- **Problem**: Below are the records; copy every line in them that holds the string "have".
### Working data
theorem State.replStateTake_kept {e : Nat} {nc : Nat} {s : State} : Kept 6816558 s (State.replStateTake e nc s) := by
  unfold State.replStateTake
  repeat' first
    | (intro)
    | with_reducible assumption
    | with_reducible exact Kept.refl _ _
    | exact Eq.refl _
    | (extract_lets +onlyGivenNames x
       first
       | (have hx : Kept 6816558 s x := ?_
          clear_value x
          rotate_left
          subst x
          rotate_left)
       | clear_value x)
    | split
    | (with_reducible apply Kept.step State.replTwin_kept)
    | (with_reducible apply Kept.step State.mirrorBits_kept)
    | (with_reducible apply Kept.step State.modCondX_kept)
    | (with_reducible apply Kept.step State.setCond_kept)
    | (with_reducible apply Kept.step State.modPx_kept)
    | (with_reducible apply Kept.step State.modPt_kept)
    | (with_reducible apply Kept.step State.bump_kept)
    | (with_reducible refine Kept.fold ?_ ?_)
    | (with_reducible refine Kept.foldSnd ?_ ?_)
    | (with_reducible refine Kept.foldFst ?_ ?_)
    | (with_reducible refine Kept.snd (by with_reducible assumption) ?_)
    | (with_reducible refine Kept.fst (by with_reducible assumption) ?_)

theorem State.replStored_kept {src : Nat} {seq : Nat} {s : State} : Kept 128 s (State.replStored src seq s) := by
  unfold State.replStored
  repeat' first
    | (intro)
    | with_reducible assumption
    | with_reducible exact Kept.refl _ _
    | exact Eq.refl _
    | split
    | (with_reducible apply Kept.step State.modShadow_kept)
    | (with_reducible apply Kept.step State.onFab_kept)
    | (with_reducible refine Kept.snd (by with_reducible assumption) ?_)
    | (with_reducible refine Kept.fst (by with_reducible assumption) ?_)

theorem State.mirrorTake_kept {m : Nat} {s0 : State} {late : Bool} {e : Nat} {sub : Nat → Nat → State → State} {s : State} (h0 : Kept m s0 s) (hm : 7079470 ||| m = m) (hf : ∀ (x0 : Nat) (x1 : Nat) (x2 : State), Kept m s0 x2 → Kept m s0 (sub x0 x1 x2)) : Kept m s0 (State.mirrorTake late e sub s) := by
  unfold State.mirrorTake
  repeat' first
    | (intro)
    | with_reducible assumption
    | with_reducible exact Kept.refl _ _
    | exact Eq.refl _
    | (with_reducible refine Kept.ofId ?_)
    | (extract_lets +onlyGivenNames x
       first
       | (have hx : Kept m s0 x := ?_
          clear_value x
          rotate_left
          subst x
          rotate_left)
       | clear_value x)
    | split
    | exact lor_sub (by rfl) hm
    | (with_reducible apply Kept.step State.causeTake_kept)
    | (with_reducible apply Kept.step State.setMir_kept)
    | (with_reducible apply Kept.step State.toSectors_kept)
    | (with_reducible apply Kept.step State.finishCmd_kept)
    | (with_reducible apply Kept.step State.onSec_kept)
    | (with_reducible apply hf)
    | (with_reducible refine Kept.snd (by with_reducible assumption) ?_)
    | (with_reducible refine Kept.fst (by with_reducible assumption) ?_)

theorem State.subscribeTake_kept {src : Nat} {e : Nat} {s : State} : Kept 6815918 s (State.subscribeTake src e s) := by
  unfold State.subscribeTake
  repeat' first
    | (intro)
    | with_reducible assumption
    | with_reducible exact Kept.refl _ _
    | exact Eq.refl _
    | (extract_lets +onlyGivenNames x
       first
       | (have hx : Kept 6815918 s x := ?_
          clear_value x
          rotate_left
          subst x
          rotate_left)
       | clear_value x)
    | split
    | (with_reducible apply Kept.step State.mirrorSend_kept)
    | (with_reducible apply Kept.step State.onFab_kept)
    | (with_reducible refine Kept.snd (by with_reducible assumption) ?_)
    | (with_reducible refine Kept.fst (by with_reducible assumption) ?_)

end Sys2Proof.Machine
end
######
### Working data
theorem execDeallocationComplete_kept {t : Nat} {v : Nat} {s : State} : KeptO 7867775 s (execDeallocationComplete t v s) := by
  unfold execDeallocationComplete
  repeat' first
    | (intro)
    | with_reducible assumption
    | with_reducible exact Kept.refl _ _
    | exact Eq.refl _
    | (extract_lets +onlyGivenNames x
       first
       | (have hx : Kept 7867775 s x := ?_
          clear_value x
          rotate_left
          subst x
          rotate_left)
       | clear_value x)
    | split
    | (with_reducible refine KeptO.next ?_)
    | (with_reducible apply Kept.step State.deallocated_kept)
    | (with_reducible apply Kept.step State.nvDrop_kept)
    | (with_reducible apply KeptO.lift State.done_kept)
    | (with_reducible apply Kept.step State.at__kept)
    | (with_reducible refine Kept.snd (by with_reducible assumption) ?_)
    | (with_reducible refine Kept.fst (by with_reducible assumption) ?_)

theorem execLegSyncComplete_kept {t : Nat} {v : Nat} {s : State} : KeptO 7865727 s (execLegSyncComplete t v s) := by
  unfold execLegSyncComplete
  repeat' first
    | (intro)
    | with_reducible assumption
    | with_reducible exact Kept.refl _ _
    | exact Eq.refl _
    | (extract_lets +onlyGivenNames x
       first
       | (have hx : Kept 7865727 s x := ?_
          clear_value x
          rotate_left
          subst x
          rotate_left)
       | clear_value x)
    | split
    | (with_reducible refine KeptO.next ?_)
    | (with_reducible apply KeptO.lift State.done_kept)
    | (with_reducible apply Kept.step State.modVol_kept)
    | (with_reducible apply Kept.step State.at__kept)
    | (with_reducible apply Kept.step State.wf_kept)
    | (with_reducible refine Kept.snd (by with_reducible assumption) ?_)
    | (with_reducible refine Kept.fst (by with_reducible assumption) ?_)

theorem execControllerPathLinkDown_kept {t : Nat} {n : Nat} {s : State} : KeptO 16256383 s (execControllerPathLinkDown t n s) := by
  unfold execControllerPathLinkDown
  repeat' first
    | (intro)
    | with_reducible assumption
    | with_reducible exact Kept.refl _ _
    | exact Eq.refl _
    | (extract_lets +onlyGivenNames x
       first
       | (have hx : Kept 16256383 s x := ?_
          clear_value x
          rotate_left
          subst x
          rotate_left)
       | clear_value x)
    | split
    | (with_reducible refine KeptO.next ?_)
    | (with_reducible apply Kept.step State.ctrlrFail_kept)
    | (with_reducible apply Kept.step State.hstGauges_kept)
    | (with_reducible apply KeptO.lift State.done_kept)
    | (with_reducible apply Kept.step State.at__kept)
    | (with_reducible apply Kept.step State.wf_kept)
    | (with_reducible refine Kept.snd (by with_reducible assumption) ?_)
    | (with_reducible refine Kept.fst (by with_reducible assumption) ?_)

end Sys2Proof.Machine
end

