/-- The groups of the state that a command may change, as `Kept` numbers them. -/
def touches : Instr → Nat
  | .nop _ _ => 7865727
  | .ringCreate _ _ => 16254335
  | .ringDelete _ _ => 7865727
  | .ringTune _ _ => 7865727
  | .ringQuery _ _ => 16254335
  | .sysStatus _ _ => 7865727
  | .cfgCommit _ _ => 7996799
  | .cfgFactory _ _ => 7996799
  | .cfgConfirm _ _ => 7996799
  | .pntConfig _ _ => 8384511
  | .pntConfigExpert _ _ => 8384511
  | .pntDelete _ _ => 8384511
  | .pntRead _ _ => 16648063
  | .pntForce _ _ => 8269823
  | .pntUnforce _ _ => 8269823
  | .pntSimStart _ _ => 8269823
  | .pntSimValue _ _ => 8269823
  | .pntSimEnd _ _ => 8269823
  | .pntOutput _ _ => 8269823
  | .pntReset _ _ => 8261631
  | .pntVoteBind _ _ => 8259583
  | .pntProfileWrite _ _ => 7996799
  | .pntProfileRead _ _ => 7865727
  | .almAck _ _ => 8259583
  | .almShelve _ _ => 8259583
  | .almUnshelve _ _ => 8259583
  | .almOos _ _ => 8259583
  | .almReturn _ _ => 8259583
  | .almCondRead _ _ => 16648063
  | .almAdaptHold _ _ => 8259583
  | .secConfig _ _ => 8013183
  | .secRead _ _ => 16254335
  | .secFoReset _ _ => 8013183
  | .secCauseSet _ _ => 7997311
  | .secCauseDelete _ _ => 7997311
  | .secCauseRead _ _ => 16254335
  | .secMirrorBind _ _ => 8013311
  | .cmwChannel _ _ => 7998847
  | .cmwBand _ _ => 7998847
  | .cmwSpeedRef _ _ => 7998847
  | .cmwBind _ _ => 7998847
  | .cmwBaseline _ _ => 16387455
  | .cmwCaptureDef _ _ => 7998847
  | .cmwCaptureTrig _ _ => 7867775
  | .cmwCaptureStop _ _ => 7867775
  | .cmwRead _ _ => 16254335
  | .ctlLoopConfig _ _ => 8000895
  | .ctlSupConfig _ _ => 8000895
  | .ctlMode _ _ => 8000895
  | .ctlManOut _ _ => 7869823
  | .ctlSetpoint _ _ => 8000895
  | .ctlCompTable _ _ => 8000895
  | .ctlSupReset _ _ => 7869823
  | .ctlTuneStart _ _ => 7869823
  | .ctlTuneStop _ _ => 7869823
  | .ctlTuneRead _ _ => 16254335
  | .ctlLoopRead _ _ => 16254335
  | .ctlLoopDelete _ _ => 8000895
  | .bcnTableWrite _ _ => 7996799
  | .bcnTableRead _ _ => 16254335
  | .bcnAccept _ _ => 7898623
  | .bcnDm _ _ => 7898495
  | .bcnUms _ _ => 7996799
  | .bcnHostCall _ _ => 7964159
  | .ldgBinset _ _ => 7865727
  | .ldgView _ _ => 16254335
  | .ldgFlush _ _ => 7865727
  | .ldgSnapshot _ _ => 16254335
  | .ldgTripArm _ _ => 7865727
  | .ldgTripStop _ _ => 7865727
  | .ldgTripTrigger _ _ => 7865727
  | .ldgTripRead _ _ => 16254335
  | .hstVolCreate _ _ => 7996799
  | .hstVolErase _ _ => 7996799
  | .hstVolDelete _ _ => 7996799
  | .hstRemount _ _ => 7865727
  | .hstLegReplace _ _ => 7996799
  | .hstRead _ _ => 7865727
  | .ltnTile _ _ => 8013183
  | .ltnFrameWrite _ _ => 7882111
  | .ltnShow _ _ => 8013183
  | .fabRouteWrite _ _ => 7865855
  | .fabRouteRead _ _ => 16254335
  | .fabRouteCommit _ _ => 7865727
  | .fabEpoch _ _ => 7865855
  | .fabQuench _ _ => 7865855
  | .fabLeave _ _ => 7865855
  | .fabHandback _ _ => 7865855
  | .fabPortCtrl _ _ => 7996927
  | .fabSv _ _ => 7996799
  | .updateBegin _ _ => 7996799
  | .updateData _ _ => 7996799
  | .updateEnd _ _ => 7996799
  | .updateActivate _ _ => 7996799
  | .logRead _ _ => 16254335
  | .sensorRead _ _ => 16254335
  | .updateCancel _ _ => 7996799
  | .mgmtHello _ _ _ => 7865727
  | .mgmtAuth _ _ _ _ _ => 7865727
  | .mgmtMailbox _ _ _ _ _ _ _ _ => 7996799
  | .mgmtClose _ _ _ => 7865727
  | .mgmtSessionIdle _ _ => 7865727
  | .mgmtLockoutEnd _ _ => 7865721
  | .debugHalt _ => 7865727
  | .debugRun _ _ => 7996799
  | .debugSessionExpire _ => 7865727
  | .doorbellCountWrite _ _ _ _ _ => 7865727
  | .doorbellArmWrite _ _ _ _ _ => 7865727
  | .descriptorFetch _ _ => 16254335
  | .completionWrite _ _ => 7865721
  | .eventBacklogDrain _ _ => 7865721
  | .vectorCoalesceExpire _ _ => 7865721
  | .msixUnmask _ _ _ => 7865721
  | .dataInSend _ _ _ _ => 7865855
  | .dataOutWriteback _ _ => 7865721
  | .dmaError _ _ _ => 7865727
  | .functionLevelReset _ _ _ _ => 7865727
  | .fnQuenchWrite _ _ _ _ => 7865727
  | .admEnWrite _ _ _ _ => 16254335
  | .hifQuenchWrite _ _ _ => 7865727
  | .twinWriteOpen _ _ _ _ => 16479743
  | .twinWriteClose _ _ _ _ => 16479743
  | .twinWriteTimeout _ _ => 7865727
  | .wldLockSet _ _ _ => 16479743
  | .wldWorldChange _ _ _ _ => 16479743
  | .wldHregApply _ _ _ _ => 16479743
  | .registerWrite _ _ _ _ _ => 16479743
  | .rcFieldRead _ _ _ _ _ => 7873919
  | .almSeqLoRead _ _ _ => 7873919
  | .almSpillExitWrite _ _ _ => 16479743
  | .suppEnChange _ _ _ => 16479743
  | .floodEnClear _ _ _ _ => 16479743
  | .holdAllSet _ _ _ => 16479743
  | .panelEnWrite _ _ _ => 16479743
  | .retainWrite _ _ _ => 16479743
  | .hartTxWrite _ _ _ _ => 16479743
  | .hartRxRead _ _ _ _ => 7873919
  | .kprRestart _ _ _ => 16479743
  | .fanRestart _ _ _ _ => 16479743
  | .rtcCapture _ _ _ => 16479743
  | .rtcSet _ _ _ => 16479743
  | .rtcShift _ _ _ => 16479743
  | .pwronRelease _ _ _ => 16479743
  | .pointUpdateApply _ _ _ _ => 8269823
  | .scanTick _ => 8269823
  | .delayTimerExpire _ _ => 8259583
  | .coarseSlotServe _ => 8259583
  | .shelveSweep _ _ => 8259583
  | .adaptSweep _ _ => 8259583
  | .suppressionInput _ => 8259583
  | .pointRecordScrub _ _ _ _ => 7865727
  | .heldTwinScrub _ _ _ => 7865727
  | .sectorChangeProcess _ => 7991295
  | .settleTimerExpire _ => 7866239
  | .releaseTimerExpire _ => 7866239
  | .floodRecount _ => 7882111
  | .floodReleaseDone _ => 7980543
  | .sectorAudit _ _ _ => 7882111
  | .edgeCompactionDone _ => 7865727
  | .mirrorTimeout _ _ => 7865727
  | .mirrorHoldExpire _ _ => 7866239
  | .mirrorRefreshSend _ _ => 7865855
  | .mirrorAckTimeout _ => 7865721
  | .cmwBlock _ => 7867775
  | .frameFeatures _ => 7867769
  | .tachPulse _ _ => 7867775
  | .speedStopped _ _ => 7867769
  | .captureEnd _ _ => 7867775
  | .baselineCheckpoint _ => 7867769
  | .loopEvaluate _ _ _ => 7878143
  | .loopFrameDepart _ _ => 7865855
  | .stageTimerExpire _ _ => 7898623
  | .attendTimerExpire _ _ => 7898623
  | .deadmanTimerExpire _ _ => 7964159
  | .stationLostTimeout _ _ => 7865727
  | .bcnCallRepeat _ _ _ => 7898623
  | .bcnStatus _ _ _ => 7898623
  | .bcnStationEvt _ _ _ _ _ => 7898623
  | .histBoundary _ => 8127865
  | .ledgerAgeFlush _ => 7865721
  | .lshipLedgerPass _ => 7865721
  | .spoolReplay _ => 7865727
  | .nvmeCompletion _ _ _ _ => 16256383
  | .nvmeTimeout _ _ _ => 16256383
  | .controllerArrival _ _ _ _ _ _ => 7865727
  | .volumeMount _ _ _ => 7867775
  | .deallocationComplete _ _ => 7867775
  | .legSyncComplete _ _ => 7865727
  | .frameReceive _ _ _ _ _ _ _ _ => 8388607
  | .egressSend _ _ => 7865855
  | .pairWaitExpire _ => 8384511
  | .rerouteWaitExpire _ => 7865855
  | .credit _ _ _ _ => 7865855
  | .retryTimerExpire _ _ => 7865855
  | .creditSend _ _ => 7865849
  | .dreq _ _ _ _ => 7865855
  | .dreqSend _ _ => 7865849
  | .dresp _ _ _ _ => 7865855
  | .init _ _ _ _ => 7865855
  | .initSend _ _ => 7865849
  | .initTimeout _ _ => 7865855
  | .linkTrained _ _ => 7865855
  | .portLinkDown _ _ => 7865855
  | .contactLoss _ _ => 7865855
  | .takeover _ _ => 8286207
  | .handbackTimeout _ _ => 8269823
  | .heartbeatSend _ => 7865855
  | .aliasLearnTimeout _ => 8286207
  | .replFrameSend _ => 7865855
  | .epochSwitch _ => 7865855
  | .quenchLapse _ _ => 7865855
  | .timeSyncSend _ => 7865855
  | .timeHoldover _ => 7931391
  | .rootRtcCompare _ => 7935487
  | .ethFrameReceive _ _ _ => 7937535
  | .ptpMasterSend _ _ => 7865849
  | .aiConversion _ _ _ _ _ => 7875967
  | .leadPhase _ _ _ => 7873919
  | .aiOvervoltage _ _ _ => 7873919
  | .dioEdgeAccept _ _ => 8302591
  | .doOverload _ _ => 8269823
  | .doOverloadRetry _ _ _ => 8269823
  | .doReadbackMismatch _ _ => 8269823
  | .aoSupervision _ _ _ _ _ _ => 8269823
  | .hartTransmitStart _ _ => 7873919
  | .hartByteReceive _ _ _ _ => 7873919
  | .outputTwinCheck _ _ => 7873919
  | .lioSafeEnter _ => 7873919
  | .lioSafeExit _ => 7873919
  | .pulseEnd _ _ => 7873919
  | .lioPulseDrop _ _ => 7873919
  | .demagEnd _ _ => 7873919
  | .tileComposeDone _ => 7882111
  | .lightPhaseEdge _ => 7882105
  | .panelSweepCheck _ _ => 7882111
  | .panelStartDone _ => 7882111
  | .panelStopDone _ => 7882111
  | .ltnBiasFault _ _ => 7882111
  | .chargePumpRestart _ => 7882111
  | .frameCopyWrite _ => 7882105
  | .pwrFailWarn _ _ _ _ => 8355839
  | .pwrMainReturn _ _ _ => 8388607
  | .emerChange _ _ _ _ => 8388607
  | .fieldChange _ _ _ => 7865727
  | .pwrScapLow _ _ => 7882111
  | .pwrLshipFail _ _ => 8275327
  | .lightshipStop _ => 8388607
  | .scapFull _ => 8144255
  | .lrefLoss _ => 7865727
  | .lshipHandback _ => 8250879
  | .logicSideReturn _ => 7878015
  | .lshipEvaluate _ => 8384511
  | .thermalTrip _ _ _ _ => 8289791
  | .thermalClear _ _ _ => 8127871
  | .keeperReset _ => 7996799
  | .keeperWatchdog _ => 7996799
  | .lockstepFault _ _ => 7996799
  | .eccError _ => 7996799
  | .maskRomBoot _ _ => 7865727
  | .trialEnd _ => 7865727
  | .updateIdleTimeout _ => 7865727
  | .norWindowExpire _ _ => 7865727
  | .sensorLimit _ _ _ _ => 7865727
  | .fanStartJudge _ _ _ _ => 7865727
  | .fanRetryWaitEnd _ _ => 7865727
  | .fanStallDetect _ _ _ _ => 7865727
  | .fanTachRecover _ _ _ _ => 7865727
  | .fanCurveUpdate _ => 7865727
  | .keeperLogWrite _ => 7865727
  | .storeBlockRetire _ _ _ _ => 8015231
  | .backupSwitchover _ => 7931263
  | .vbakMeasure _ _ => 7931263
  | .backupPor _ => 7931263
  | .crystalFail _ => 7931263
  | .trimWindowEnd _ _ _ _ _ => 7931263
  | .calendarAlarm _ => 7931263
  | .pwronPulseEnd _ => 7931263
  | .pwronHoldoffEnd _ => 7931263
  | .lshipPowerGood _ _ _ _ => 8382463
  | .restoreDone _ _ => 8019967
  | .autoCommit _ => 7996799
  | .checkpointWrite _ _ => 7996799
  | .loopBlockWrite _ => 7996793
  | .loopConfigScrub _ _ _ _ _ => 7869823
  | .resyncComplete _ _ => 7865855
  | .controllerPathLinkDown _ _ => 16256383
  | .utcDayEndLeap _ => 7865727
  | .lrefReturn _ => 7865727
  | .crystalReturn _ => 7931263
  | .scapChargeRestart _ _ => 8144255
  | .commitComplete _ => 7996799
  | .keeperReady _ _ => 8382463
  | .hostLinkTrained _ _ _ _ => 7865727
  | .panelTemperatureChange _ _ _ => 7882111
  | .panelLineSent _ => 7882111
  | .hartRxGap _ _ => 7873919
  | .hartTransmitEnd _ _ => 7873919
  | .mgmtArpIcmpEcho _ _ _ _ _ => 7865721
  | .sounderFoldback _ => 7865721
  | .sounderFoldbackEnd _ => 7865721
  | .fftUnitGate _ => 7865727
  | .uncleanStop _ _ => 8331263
######
- **Task answer**:
       | (have hx : Kept 6816558 s x := ?_
       | (have hx : Kept m s0 x := ?_
       | (have hx : Kept 6815918 s x := ?_
       | (have hx : Kept 7867775 s x := ?_
       | (have hx : Kept 7865727 s x := ?_
       | (have hx : Kept 16256383 s x := ?_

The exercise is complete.